### TRY IT
Every line containing "vshi" should be identified and copied from the data below.

Content starts

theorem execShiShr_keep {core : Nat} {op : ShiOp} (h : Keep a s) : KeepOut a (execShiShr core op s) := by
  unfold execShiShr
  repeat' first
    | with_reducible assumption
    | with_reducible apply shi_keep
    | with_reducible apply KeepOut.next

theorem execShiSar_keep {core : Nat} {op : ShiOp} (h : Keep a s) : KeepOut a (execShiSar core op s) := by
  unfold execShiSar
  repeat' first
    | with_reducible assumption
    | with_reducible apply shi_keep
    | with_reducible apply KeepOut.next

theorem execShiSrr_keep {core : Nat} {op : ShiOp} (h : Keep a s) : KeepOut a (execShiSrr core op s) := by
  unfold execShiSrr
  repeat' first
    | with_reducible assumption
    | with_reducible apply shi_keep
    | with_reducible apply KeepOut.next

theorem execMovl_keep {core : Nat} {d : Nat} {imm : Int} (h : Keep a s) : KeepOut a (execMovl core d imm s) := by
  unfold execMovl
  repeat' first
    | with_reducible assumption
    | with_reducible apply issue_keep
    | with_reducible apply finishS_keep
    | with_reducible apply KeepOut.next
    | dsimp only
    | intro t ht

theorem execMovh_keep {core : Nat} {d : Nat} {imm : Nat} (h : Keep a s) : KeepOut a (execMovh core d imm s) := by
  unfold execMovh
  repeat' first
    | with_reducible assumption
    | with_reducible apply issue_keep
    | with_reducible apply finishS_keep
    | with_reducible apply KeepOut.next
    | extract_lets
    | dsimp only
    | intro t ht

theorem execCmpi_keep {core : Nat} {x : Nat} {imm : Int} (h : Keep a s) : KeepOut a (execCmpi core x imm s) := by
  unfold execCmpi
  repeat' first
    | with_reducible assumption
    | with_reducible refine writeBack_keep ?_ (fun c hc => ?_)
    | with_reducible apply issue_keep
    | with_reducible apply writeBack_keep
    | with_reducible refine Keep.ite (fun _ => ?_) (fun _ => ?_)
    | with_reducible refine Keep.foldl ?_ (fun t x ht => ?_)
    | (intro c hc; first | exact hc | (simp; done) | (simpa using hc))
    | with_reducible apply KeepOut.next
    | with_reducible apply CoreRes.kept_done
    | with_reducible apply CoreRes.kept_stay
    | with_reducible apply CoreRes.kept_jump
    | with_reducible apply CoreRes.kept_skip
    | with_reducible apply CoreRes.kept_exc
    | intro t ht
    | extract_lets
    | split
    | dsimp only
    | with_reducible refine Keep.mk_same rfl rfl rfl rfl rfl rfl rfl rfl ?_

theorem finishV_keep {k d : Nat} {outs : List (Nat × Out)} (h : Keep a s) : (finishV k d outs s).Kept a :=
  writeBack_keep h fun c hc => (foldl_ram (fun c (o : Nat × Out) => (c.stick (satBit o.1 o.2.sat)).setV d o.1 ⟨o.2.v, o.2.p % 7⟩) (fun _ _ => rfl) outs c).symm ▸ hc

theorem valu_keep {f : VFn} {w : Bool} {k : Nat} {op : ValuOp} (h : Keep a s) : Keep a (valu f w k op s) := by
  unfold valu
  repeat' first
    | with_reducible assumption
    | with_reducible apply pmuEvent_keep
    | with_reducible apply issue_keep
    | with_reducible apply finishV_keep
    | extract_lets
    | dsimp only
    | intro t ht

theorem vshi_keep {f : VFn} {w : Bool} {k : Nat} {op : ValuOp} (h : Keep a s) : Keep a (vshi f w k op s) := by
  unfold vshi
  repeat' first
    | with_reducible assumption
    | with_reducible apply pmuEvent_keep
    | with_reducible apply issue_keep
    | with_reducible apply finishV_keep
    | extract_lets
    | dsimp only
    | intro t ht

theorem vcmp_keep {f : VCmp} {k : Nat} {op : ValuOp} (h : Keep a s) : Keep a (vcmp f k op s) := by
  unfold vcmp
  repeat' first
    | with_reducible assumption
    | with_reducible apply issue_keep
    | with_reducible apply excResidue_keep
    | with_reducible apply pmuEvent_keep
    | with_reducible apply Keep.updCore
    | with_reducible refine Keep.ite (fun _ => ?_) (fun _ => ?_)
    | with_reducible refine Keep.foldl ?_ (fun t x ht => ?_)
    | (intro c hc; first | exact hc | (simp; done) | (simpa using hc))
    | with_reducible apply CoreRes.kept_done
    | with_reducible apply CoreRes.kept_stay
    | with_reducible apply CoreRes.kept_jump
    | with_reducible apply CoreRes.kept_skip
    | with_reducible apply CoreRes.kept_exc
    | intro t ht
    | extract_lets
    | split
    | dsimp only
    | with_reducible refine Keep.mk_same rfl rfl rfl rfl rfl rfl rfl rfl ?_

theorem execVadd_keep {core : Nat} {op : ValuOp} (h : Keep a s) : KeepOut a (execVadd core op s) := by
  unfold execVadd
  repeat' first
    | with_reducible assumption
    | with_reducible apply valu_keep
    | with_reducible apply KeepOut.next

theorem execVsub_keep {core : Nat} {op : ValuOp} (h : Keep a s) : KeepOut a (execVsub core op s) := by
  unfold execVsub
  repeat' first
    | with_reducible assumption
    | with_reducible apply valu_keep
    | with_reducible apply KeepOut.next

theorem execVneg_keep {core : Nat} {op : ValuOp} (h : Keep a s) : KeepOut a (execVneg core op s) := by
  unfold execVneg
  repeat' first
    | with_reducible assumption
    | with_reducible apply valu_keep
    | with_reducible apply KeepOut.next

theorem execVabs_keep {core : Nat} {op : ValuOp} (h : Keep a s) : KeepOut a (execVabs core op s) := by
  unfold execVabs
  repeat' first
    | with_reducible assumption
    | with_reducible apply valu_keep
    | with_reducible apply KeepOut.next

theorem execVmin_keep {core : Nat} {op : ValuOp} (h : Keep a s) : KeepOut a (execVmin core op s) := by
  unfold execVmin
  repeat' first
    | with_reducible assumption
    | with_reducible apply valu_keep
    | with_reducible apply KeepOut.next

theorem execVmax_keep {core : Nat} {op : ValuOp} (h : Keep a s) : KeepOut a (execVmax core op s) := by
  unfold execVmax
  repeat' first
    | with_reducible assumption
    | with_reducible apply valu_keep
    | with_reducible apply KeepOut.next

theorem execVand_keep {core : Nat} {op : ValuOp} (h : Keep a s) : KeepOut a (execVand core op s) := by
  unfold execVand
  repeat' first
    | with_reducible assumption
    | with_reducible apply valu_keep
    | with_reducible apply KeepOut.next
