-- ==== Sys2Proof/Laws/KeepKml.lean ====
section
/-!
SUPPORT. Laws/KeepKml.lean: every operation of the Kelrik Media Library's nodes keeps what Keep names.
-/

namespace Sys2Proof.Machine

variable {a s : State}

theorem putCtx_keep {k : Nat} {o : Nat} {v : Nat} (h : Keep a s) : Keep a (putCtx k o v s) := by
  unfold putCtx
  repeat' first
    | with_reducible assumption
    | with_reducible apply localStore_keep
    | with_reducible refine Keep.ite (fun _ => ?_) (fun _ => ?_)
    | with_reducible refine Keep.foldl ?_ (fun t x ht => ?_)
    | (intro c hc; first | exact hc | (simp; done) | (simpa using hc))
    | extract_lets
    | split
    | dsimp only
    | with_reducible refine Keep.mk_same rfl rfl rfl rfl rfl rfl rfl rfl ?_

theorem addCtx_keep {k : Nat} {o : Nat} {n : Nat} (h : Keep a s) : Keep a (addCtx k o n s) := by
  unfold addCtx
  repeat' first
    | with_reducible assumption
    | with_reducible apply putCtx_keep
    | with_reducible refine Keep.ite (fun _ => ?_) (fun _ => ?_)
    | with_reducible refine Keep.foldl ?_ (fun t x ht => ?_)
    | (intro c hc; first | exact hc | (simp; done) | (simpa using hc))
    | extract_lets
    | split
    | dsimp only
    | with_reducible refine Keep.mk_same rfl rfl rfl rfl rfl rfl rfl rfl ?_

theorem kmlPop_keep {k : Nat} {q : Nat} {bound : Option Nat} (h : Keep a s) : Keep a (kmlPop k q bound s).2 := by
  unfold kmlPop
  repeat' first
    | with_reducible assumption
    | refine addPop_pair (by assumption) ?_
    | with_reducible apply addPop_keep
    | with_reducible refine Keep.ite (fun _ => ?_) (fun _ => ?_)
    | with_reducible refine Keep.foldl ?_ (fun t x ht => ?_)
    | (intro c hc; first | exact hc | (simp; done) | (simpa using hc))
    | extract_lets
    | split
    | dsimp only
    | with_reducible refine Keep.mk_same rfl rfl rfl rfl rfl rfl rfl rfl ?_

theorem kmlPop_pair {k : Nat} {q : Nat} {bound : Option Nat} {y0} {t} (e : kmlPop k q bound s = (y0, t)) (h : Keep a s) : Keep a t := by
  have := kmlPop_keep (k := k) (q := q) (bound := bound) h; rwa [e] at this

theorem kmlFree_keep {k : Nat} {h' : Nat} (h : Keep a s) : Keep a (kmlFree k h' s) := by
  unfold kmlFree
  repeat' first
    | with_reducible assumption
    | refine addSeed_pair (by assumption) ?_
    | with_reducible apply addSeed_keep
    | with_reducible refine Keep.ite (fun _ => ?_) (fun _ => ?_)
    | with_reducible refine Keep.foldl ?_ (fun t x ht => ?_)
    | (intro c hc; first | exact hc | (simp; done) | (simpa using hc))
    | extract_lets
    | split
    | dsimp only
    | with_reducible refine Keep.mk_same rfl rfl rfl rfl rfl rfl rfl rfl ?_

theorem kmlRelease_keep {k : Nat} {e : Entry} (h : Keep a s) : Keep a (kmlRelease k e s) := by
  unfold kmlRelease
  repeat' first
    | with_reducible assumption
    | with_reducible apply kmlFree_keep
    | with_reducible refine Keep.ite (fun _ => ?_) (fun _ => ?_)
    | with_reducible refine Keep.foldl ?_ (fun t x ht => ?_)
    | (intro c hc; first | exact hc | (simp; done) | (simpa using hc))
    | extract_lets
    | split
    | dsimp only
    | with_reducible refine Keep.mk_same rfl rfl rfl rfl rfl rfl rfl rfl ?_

Content ends

### SOLUTION TO THE EXERCISE
theorem vshi_keep {f : VFn} {w : Bool} {k : Nat} {op : ValuOp} (h : Keep a s) : Keep a (vshi f w k op s) := by
  unfold vshi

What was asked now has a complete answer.